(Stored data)
====

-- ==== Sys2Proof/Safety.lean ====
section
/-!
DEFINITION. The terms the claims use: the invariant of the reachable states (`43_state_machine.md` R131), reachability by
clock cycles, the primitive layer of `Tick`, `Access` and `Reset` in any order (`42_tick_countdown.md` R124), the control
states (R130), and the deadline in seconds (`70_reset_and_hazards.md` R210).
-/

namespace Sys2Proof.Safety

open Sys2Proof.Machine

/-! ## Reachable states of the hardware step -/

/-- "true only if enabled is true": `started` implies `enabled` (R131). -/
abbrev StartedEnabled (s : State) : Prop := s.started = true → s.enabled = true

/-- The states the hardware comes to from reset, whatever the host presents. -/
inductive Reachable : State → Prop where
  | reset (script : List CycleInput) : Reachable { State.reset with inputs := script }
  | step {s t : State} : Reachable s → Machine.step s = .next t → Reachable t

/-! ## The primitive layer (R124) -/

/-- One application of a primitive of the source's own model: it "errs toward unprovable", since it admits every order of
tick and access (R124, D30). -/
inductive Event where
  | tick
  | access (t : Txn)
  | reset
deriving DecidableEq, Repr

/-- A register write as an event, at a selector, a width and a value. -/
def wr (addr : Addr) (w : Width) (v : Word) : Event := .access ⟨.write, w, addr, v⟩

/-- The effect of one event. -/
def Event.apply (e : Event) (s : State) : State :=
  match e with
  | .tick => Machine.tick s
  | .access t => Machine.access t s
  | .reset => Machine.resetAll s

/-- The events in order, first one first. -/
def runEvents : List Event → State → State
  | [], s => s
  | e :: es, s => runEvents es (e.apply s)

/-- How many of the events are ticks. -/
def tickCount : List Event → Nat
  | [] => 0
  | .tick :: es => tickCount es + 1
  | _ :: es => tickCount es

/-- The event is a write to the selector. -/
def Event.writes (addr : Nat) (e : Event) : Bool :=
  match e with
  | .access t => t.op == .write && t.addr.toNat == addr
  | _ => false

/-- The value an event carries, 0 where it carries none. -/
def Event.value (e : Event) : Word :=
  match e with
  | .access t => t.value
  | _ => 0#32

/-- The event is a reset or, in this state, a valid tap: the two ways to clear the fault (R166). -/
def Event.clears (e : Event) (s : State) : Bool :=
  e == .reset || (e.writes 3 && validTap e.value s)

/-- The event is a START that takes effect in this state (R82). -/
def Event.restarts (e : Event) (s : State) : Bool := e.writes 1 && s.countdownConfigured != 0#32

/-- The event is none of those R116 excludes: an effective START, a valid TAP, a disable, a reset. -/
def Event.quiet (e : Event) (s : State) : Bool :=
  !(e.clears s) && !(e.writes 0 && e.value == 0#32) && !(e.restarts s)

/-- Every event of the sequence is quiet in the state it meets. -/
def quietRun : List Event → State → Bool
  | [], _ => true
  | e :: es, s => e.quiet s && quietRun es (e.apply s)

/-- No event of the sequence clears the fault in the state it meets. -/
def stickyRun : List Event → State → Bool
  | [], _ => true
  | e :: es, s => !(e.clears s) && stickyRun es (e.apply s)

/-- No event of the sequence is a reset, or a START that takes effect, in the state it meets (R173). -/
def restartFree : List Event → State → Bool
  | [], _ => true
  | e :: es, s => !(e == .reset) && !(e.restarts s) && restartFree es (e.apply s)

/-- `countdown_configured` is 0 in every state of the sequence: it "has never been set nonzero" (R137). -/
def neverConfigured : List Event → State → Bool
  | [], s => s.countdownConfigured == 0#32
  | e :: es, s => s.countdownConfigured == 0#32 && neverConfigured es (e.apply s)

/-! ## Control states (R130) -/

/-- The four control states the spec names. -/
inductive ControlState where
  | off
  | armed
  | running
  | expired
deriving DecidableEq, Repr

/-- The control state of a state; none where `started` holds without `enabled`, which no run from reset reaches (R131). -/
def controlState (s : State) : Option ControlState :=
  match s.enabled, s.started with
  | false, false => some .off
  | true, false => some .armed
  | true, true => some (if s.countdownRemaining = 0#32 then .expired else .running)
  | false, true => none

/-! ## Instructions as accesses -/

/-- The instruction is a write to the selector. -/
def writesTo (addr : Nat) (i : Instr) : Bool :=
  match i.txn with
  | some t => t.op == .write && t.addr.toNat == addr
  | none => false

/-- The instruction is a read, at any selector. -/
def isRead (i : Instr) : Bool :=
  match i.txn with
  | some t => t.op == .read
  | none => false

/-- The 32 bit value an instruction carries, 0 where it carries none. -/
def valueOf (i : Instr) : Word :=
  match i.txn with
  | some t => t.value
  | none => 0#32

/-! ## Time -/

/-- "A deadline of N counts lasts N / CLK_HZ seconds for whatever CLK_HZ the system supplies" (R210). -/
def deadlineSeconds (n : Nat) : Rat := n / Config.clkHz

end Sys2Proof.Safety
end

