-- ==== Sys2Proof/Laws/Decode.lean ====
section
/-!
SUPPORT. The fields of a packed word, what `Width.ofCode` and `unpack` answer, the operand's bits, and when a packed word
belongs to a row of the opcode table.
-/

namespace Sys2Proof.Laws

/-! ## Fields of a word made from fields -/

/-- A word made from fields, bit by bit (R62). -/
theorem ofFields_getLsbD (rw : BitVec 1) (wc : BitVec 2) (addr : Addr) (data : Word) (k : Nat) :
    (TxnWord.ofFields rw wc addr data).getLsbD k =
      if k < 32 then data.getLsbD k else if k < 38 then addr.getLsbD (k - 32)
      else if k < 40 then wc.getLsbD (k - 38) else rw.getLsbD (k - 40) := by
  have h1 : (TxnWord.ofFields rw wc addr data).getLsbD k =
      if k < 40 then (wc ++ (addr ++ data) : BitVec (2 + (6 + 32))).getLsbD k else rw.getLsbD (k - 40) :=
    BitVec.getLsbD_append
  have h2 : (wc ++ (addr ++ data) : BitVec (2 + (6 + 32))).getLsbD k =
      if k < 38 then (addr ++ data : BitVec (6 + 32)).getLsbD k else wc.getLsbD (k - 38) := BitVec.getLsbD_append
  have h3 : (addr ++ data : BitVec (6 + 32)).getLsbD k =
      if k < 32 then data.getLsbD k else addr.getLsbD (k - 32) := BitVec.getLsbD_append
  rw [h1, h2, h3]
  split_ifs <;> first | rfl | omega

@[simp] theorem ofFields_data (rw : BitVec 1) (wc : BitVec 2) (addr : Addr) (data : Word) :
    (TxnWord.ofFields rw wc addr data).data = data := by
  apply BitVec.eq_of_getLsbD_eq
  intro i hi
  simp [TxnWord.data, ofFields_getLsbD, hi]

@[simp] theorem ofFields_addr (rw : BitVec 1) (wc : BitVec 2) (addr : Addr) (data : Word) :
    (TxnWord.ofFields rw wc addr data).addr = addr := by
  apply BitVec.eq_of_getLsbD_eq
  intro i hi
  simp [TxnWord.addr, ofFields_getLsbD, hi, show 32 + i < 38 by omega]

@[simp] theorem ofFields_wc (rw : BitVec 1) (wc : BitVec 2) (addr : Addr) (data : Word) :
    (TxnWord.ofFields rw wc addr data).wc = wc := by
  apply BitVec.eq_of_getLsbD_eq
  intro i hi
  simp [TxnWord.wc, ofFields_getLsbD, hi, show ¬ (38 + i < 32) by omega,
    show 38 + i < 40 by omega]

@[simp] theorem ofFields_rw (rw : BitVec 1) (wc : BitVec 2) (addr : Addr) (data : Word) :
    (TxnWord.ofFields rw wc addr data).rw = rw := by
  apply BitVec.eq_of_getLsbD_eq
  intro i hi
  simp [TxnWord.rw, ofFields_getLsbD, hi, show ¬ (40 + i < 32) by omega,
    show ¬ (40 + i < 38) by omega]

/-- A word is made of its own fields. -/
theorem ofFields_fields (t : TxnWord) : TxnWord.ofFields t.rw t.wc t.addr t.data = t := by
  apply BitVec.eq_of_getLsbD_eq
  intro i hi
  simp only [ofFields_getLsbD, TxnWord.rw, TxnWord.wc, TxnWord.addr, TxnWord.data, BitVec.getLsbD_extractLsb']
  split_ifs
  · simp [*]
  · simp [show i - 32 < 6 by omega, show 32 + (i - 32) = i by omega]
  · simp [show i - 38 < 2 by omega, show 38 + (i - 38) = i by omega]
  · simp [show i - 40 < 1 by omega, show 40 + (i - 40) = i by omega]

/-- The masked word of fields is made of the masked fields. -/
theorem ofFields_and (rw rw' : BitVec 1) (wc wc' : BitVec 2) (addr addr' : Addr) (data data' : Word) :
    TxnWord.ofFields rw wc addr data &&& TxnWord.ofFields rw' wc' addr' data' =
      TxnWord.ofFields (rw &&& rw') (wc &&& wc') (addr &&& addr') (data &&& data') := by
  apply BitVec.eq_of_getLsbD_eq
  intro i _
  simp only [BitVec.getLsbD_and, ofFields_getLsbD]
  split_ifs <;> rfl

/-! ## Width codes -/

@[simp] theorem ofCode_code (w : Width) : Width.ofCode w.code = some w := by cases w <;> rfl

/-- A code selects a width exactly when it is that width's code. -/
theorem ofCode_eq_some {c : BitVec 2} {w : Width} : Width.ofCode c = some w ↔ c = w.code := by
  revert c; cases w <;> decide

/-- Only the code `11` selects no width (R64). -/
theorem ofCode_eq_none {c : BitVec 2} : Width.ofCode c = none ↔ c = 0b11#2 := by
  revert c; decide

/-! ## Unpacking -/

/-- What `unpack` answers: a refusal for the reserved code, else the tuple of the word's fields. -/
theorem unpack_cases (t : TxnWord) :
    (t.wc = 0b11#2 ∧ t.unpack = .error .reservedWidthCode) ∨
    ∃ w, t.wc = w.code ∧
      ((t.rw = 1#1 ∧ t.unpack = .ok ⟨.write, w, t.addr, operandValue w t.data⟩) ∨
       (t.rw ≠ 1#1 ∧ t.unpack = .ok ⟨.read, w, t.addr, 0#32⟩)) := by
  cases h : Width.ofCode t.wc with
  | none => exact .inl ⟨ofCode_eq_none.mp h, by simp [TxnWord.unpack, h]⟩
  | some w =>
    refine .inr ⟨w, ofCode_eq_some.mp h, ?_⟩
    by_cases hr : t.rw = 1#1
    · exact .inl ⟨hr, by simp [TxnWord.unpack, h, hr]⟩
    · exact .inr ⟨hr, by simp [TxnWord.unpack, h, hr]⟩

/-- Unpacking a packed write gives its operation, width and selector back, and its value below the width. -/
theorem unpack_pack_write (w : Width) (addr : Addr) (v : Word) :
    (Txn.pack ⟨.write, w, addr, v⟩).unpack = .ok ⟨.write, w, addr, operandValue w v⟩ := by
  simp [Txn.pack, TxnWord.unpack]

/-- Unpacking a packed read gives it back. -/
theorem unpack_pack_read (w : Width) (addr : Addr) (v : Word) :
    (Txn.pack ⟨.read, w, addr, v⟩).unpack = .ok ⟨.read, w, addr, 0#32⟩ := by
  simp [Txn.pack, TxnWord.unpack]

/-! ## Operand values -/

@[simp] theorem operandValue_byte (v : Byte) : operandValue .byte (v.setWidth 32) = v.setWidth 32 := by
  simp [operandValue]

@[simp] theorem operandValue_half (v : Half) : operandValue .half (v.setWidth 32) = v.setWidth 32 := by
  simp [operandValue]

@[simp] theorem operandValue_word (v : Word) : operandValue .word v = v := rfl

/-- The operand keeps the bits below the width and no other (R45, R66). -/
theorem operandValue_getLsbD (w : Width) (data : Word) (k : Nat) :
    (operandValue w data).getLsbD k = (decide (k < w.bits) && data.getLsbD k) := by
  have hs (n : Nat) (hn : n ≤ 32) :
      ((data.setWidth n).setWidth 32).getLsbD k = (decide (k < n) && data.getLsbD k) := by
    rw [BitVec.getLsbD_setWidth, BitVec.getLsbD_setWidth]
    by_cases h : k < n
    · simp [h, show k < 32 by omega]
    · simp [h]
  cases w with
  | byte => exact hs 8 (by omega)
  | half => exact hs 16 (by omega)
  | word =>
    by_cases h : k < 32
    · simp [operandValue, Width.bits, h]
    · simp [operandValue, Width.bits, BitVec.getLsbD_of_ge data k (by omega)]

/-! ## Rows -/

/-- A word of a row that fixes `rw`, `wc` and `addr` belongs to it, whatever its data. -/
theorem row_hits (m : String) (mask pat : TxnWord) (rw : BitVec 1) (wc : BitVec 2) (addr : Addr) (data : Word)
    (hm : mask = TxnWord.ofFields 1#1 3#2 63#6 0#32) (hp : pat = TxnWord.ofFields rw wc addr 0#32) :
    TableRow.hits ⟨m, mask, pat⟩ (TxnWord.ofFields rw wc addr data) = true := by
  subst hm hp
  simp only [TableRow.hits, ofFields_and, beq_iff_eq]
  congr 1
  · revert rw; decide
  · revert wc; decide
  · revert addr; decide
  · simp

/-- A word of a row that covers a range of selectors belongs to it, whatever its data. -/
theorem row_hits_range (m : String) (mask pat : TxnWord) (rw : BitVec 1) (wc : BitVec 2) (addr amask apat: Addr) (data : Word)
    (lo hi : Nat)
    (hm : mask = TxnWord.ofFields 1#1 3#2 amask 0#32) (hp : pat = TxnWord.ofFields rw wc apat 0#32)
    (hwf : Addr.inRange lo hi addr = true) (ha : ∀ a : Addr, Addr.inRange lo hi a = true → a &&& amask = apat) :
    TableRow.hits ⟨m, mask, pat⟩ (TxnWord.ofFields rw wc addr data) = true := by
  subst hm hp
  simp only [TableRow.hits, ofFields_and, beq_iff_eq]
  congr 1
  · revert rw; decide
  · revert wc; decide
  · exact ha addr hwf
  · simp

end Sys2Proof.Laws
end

====

§ **Brief**: Scan each line of the entries above for the word "runEvents" and report how many lines contain it, with nothing else.

§ **Expected output**: 2